Only a number is required: the count of lines in the material below that contain "order".

[[ Provided entries open ]]

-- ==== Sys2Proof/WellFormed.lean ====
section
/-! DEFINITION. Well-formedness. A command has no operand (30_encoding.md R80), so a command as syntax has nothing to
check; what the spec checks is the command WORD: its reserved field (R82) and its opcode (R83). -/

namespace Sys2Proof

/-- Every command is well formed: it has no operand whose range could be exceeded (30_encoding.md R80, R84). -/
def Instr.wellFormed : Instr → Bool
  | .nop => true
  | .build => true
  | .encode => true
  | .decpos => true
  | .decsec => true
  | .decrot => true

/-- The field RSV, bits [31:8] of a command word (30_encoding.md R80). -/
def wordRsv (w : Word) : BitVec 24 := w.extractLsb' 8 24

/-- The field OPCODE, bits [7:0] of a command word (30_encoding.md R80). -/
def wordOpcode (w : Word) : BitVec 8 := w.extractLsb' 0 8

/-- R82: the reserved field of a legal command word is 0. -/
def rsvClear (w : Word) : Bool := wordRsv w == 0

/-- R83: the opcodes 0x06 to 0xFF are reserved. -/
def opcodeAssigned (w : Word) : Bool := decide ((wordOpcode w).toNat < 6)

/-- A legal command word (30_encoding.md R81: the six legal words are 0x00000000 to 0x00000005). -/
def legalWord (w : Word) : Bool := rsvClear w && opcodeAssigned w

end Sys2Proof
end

[[ Provided entries closed ]]
[[ Provided entries open ]]

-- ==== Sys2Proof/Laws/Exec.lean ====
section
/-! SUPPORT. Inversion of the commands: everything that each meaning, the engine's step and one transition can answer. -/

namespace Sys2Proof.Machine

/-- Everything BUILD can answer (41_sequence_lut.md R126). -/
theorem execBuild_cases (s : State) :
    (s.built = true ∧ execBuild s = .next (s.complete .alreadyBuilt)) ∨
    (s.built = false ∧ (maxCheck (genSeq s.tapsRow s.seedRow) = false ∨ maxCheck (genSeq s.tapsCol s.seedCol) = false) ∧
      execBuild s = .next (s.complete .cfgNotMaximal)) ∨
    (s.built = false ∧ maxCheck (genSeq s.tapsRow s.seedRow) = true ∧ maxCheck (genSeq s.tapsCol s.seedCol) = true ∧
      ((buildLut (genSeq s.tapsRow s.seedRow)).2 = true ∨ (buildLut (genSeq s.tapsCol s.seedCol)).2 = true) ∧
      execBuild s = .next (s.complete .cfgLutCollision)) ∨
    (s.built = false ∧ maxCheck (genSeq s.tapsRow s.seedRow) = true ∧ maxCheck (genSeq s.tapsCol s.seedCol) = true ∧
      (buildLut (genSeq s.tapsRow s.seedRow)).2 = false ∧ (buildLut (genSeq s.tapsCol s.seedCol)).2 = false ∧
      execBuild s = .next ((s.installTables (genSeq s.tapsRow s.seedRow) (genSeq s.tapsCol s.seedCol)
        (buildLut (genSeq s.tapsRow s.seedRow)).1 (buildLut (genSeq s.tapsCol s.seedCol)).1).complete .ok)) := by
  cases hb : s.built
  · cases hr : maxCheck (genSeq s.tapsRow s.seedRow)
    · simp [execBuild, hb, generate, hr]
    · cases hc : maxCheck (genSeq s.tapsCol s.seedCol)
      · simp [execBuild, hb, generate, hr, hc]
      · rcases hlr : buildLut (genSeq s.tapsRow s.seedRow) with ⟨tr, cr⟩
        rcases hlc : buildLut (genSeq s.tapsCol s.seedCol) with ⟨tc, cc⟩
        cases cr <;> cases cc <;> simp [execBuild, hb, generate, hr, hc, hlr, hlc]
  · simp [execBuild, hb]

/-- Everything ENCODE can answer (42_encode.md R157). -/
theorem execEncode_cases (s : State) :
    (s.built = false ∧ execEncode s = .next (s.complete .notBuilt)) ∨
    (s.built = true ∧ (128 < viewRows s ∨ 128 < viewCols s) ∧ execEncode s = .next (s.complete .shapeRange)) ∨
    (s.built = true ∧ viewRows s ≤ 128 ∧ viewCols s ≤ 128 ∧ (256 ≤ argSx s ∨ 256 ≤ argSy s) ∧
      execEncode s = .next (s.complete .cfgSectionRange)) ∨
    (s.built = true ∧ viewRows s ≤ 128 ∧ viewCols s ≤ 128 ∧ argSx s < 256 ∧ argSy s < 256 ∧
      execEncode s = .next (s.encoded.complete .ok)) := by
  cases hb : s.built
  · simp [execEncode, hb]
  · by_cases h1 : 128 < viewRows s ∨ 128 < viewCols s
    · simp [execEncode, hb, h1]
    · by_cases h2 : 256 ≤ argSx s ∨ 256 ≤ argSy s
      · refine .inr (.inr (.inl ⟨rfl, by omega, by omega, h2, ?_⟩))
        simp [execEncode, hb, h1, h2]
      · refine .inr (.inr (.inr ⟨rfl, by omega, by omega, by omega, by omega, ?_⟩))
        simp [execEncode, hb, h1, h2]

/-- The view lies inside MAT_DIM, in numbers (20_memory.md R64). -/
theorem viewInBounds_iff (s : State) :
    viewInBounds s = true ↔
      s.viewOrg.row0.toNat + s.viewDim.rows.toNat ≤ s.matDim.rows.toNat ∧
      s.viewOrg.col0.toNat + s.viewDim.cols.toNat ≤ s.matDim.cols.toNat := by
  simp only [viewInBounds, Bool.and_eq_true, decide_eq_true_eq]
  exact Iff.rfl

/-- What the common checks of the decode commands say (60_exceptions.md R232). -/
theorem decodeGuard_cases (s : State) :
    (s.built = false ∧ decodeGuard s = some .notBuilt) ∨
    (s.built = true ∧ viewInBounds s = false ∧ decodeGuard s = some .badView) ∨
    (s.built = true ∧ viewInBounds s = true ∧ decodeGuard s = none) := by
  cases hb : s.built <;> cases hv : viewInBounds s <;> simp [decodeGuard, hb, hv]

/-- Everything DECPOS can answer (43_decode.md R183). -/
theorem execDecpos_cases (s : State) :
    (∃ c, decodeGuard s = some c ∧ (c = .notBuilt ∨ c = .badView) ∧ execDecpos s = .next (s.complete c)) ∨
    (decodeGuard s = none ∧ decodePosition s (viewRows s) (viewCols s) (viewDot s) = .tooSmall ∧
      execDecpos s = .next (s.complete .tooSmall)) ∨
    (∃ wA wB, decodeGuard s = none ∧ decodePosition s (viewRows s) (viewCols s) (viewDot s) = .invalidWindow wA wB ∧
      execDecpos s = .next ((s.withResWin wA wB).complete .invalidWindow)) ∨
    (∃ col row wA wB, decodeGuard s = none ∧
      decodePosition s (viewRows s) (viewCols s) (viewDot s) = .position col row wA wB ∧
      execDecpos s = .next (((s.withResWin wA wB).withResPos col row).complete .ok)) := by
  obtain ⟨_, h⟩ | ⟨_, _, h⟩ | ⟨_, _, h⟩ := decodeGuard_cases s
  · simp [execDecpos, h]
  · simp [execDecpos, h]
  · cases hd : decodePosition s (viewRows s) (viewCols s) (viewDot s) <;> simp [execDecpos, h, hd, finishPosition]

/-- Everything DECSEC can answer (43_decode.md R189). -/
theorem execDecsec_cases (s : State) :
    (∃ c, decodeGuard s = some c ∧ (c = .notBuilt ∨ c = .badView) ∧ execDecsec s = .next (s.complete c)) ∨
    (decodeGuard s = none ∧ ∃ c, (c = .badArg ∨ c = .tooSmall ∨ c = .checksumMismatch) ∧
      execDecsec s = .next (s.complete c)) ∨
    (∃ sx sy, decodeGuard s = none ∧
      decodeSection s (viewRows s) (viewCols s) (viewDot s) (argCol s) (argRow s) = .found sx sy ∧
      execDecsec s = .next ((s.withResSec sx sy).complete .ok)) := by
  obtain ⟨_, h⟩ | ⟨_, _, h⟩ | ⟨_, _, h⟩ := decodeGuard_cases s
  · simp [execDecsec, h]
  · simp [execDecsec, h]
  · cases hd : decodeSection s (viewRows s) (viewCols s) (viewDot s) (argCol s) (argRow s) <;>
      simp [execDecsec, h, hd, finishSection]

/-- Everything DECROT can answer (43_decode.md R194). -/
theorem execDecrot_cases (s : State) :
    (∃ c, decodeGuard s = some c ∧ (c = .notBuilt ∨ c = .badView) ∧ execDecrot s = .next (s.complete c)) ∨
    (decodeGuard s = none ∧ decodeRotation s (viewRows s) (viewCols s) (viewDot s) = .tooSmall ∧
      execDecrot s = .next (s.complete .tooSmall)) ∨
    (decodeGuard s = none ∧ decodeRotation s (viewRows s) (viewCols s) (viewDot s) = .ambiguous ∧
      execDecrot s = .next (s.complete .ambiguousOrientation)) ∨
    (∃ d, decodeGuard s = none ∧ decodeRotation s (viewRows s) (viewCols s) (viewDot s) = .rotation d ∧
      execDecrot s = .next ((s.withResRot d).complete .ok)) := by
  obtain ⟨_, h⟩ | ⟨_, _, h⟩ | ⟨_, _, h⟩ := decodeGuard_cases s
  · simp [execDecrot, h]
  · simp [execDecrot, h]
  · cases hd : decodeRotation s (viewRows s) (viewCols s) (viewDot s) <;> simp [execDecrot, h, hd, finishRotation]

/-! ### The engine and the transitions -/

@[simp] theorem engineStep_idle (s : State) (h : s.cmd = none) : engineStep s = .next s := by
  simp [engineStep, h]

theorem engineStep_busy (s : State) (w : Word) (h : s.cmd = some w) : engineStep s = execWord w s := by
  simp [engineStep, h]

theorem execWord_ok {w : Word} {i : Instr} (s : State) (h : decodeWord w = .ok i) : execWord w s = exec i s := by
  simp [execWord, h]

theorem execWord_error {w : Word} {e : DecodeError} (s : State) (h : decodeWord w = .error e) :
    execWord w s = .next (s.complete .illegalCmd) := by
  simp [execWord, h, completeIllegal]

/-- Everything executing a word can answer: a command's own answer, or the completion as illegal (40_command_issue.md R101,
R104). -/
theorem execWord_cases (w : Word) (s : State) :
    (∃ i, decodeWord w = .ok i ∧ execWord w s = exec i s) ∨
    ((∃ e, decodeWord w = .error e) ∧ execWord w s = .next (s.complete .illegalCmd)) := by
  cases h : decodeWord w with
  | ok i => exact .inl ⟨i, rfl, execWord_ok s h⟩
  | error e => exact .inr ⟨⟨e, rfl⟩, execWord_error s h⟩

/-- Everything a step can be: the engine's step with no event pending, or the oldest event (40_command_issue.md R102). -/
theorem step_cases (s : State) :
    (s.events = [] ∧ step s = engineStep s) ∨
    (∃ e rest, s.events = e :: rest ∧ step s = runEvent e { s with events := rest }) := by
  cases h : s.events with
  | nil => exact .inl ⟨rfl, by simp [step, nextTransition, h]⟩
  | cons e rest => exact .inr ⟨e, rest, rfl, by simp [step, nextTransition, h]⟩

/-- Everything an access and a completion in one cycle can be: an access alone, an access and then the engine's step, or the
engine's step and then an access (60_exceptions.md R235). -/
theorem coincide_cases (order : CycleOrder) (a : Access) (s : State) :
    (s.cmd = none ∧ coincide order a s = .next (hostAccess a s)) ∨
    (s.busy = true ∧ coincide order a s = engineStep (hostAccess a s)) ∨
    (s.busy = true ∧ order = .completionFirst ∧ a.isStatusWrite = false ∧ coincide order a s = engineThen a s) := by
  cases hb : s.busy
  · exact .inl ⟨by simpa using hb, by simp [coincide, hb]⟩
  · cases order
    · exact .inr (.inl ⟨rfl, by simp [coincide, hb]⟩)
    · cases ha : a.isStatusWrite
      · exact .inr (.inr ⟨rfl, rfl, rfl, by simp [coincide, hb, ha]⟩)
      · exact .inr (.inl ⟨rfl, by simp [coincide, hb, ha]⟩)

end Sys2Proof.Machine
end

[[ Provided entries closed ]]
[[ Provided entries open ]]

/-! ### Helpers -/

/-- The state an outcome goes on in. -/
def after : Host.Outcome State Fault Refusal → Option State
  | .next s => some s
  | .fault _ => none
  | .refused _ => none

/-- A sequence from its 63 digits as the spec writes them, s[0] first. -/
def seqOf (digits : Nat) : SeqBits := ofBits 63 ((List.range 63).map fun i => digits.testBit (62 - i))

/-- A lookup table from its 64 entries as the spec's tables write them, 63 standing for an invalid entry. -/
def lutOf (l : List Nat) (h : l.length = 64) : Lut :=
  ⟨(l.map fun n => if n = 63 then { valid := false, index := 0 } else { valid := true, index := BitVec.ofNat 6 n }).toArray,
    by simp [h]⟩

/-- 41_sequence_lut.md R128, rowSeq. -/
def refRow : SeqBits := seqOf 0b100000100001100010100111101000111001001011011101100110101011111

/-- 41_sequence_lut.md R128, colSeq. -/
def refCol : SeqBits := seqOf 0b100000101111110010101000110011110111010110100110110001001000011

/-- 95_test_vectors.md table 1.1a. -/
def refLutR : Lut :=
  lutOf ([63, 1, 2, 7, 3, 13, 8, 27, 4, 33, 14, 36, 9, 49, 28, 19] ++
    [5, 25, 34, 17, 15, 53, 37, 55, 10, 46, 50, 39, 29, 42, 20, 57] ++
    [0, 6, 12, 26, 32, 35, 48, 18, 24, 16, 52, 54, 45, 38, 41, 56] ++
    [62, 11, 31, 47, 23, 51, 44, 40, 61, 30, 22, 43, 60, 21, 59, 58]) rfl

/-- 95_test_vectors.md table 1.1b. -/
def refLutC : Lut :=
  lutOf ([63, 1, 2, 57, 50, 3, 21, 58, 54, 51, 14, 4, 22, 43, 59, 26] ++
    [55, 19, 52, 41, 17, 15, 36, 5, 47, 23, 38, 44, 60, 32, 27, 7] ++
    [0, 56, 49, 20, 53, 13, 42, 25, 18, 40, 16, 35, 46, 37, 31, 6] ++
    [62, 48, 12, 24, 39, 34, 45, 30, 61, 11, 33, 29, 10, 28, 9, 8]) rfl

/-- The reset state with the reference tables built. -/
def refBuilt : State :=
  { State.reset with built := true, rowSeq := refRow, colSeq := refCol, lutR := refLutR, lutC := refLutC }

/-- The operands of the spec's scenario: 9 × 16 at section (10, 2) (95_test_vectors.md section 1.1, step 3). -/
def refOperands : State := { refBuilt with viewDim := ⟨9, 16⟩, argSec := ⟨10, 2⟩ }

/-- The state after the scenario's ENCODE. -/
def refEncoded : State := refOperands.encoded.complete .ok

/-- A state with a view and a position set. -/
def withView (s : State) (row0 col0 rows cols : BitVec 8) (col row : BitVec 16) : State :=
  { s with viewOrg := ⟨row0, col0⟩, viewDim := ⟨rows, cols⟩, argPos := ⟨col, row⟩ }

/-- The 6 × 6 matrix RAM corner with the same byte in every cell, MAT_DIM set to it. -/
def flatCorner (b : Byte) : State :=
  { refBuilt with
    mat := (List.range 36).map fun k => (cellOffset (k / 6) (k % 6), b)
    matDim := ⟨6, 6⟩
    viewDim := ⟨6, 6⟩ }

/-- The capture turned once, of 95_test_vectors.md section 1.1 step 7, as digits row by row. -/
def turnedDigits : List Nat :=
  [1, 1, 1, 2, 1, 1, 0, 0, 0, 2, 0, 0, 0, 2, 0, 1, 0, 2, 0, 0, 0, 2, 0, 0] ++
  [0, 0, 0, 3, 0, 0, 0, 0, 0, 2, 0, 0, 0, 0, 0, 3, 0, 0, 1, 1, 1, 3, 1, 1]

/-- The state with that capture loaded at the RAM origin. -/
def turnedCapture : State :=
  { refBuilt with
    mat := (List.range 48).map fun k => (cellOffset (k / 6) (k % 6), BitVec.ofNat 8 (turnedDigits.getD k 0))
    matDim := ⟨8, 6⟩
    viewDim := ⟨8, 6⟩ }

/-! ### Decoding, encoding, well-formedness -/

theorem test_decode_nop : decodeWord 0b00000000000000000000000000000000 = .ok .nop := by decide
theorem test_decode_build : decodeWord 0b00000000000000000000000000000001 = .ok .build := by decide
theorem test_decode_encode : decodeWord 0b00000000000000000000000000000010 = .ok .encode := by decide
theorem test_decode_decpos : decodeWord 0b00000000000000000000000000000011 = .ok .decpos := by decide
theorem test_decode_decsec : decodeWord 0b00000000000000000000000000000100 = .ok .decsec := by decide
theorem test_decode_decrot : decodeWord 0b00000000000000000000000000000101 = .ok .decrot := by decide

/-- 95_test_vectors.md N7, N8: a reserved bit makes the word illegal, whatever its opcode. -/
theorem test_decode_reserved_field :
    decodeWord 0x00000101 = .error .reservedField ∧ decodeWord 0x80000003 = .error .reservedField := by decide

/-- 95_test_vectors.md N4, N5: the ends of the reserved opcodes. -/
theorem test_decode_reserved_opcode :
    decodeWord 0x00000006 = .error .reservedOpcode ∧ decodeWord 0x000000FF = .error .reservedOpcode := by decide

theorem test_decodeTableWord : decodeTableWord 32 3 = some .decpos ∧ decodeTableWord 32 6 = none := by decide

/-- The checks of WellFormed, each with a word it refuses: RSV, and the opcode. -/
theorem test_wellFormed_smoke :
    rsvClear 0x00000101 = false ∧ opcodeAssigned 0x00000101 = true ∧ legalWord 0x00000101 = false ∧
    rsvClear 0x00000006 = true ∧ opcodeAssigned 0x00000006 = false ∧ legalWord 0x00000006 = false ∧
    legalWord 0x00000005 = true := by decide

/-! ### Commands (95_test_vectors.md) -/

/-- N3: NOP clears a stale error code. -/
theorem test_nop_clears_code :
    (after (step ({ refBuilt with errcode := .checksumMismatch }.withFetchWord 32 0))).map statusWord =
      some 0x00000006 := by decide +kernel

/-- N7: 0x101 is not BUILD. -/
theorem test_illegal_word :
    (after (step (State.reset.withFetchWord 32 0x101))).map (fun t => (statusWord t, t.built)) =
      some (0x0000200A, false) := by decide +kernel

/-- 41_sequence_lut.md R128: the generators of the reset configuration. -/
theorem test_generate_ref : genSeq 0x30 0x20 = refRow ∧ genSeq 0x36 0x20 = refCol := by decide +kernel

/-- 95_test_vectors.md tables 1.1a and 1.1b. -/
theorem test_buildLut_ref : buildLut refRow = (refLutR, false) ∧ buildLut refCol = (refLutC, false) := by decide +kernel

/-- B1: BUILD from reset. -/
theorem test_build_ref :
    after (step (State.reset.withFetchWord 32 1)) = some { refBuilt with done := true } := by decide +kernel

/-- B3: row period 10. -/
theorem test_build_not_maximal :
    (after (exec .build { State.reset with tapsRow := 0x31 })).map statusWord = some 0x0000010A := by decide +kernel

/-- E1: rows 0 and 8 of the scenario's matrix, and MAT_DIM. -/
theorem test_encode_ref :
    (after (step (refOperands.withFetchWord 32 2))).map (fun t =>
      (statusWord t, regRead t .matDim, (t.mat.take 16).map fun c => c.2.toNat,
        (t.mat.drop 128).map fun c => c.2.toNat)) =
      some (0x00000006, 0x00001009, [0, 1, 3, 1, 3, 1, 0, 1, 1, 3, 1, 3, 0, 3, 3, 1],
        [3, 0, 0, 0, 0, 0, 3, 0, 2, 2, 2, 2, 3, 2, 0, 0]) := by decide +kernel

[[ Provided entries closed ]]

Exercise solution:
5